Zhu schloss fest die Augen und biss sich auf die Lippe, während er darauf wartete, dass die Schmerzen nachließen, dann analysierte er seine Lage. Sein Kopf pochte und sein Kiefer schmerzte, aber es fühlte sich nichts gebrochen an. Allerdings hatte sich möglicherweise ein Zahn gelockert. Seine ganze linke Seite war taub und nass. Seine Handgelenke waren aufgeschürft und hinter dem Rücken gefesselt. Abgesehen davon war er sehr durstig. Und hungrig. Wie lange war er bewusstlos gewesen?

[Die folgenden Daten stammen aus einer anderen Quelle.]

-- ==== Sys2Proof/Laws/PerInstr.lean ====
section
/-! SUPPORT. The round trip of encoding, instruction by instruction (04 Tables 4.1, 4.6, 4.7). -/
namespace Sys2Proof

/-- Decoding the word of a well-formed instruction gives it back; a close of a chute is spelled by the word of an open,
for bit 8 of a register tells them apart (R414). -/
def Laws.RoundTrip.Statement (i : Instr) : Prop :=
  ∀ w, encode i = some w → i.wf = true → decode w = .ok
    (match i with
     | .chputClose f => .chputOpen f
     | .chgetClose f => .chgetOpen f
     | i => i)

/-- A word that passes the checks of Table 4.7 decodes to its operation with its operands. -/
theorem decode_of_checks (o : Op) (w : Word) (hr : decodeRaw w = some o) (hf : formatOk w = true)
    (hl : (Legal.rsvdOk o w && Legal.codeOk o w && Legal.comboOk o w) = true) : decode w = .ok (o.toInstr w) := by
  simp only [Bool.and_eq_true] at hl
  simp [decode, decodeOp, hr, hf, hl]

/-- The operation codes of format RR whose words leave bits [29:0] out. -/
def isRrOp (op : Nat) : Bool :=
  decide (op = 0x01 ∨ op = 0x03 ∨ op = 0x04 ∨ op = 0x1B ∨ op = 0x1D ∨ op = 0x1E ∨ op = 0x63 ∨ op = 0x66 ∨ op = 0x80
    ∨ op = 0x81 ∨ op = 0x82 ∨ op = 0x89 ∨ op = 0x93 ∨ op = 0x94 ∨ op = 0x95)

/-- The format check of a word of format RR. -/
theorem formatOk_rr (w : Word) (h : isRrOp (opOf w) = true) (hl : w.extractLsb' 0 30 = 0#30) : formatOk w = true := by
  have h := of_decide_eq_true h
  simp only [formatOk, if_pos h, hl]; rfl

/-- The format check of a word of format CL. -/
theorem formatOk_cl (w : Word) (h : (!isRrOp (opOf w) && decide (0x70 ≤ opOf w ∧ opOf w ≤ 0x7D)) = true)
    (hl : w.extractLsb' 0 17 = 0#17) : formatOk w = true := by
  simp only [Bool.and_eq_true, decide_eq_true_eq, isRrOp, Bool.not_eq_true', decide_eq_false_iff_not] at h
  simp only [formatOk, if_neg h.1, if_pos h.2, hl]; rfl

/-- The format check of a word of format BT. -/
theorem formatOk_bt (w : Word) (h : opOf w = 0x88) (hl : w.extractLsb' 0 26 = 0#26) (hm : w.extractLsb' 30 5 = 0#5) :
    formatOk w = true := by
  simp only [formatOk, h, hl, hm]; rfl

/-- The format check of a word of any other format. -/
theorem formatOk_other (w : Word)
    (h : (!isRrOp (opOf w) && !decide (0x70 ≤ opOf w ∧ opOf w ≤ 0x7D) && decide (opOf w ≠ 0x88)) = true) :
    formatOk w = true := by
  simp only [Bool.and_eq_true, decide_eq_true_eq, isRrOp, Bool.not_eq_true', decide_eq_false_iff_not] at h
  simp only [formatOk, if_neg h.1.1, if_neg h.1.2, if_neg h.2]

/-- The round trip from the four facts about an instruction's word. -/
theorem roundTrip_of (i j : Instr) (o p : Op) (w : Word) (he : encode i = some w) (ho : i.op = some o)
    (hr : Legal.rsvdOk o w = true → Legal.codeOk o w = true → decodeRaw w = some p) (hf : formatOk w = true)
    (hp : (Legal.rsvdOk p w && Legal.codeOk p w && Legal.comboOk p w)
      = (Legal.rsvdOk o w && Legal.codeOk o w && Legal.comboOk o w)) (hi : p.toInstr w = j) :
    ∀ v, encode i = some v → i.wf = true → decode v = .ok j := by
  intro v hv hw
  rw [he] at hv
  cases hv
  simp only [Instr.wf, ho, he] at hw
  have hc : Legal.rsvdOk o w = true ∧ Legal.codeOk o w = true := by
    simp only [Bool.and_eq_true] at hw
    exact hw.1
  rw [decode_of_checks p w (hr hc.1 hc.2) hf (hp.trans hw), hi]

/-- The round trip of a constructor that is no instruction word. -/
theorem roundTrip_event (i j : Instr) (he : encode i = none) :
    ∀ v, encode i = some v → i.wf = true → decode v = .ok j := by
  intro v hv
  rw [he] at hv
  cases hv

namespace Laws
set_option Elab.async false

Zhu öffnete ein Auge und blinzelte. Er lag mit dem Gesicht nach unten auf der Seite. Seine Wange lag in einer Pfütze. Er sah nichts außer Schlamm und dem Stamm eines alten Baums. Er drehte den Kopf in Richtung Himmel. Es war Nacht. Er schien auf einem von niedrigem, größtenteils zertrampeltem Unkraut bedeckten Feld zu liegen. Panik ergriff ihn. Nachts ungeschützt draußen zu sein, während die Toten umherzogen, war praktisch eine Todesstrafe.

Dann fiel ihm ein, was passiert war. Die beiden verhüllten Gestalten. Überlebende. Der Knüppel. Sie hatten ihn geschlagen … aber wieso hatten sie ihn nicht umgebracht? Das Blut gefror ihm in den Adern, als er die Antwort darauf fand.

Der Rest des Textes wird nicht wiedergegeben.